To put these figures in the context of a known real world application, let us model the case of a GraphDB Enterprise replication cluster with 2 master nodes and 6 worker nodes - the size of cluster that BBC used for their FIFA Worldcup 2010 project. Given c3.2xlarge instance type, the math works as follows:
- 100 queries/sec. handled by the cluster. This means about 360 000 queries per hour or more than 4 million queries per day.

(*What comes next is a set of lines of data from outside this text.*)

/-- Clean sources with an ordinary scale and with that of NaR. -/
theorem witness_NarrowFormsAreConverted_blocks :
    (let s := rowState {} {} {} [(3, 0x80000), (4, 0)]
     (s.core.rowVal (rowSel s.sel 8 0 false 0) 8 0).bad = 0 ∧ scaleByte (s.S 3) 1 = 0x08 ∧ scaleByte (s.S 4) 0 ≠ 0x80 ∧
       scaleByte (0x8000 : Word) 0 = 0x80 ∧
       (∀ j < (NarrowSel.taper { t6 := false, bf16 := false }).count, (tileElem (s.core.T 1).bytes 4 ((NarrowSel.taper { t6 := false, bf16 := false }).count * 0 + j)).2 = false)) := by
  (repeat' refine And.intro ?_ ?_) <;> decide +kernel

/-- A quad whose cores hold each an MMQ of i8 that is ready, with its first slots. -/
def readyQuad : State := quadState { quadOp false with na := 1, nb := 1, ent := 0 } { quadOp false with na := 1, nb := 1, ent := 0 }

theorem witness_MatricesMultiplyAloneAndInQuads_product :
    (let s := readyQuad
     let id (m : Fin 4) : TileId := .grid (2 * 0 + m.val % 2) (2 * 0 + m.val / 2)
     let u : UnitOp := { quadOp false with na := 1, nb := 1, ent := 0 }
     s.tile.id = id 0 ∧ (s.allTiles.map (·.tile.id)).Nodup ∧ (3 : Word).toNat ≤ 3 ∧
       (∀ m, (s.tileAt (id m)).tile.mqn = 0 ∧ (s.tileAt (id m)).tile.flips = [] ∧ (s.tileAt (id m)).tile.poison = [] ∧
         (s.tileAt (id m)).tile.leaseDir = [] ∧ (s.tileAt (id m)).comp.tr.deferred = none ∧ (s.tileAt (id m)).comp.injMat = false ∧
         (s.tileAt (id m)).comp.upset = 0 ∧ (s.tileAt (id m)).comp.unit.ops = [u] ∧
         ((s.tileAt (id m)).tile.rings[(0 : Ring)]).head.toNat < ((s.tileAt (id m)).tile.rings[(0 : Ring)]).nslot.toNat ∧
         ((s.tileAt (id m)).tile.rings[(1 : Ring)]).head.toNat < ((s.tileAt (id m)).tile.rings[(1 : Ring)]).nslot.toNat ∧
         ((s.tileAt (id m)).comp.rq[(0 : Fin 8)]).issuing = false ∧ ((s.tileAt (id m)).comp.rq[(0 : Fin 8)]).resume = false) ∧
       u.op = .mmq 0 0 1 0 0 ∧ u.started = false ∧ u.stuck = false ∧ u.forced = false ∧ u.step = 0 ∧ u.fmta = 3 ∧ u.fmtb = 3 ∧ u.ua = 0 ∧ u.ub = 0 ∧
       u.na = 1 ∧ u.nb = 1 ∧ u.a = [] ∧ u.b = [] ∧ u.sca = [] ∧ u.scb = [] ∧ u.ent = 0) ∧
    ((upto 8).all fun n => (upto 16).all fun i => (upto 16).all fun j => !(((readyQuad.compOf (.grid 1 1)).acc n).elem i j).2) = true ∧
    (let s : State := { sel := .comp, core := { coreWith [] with sr := { fmta := 2, fmtb := 2, scla := 0x7E000, sclb := 0x7DF80 } }, tile := quadTile 0 0 }
     s.core.sr.fmta.toNat ≤ 3 ∧ s.core.sr.scla.toNat % 128 = 0 ∧ s.core.sr.sclb.toNat % 128 = 0 ∧ s.core.sr.scla.toNat + 128 * 1 ≤ 0x80000 ∧
       s.core.sr.sclb.toNat + 128 * 64 ≤ 0x80000 ∧ s.tile.flips = [] ∧ s.tile.leaseDir = []) := by
  (repeat' refine And.intro ?_ ?_) <;> decide +kernel

/-- A kill that begins, and one in progress; a forwarded trap on a core that has stopped. -/
theorem witness_TrapsAreTakenAndReturned_kill :
    (trapState 2 0x80000).ctxs = [] ∧ ((trapState 2 0x80000).ctx 0).killing = false ∧
    (({ trapState 2 0x80000 with ctxs := [(0, { killing := true })] } : State).ctx 0).killing = true ∧
    ({ coreWith [] with stopped := true, tr := { fwd := some { cause := .swt, pc := 0, va := 0 } } } : Core).stopped = true ∧
    (regionState.onlyIssued { regionState with core := regionState.core.setS 1 6 }) = false := by
  refine ⟨rfl, by decide, by decide, rfl, by decide +kernel⟩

This is at least 2 times more than the actual loads of GraphDB at BBC during the peak times of big sports events.
- 10 updates/sec. - the speed of updates in GraphDB Enterprise cluster is lower than the speed of each worker node in separation. There are relatively few content management applications that need more than 36 000 updates per hour.
- $81/day is the full cost for the server infrastructure. This indicates an annual operational cost for cluster of this type in the range of $30 000, even without any effort to release some of the worker nodes in non-peak times.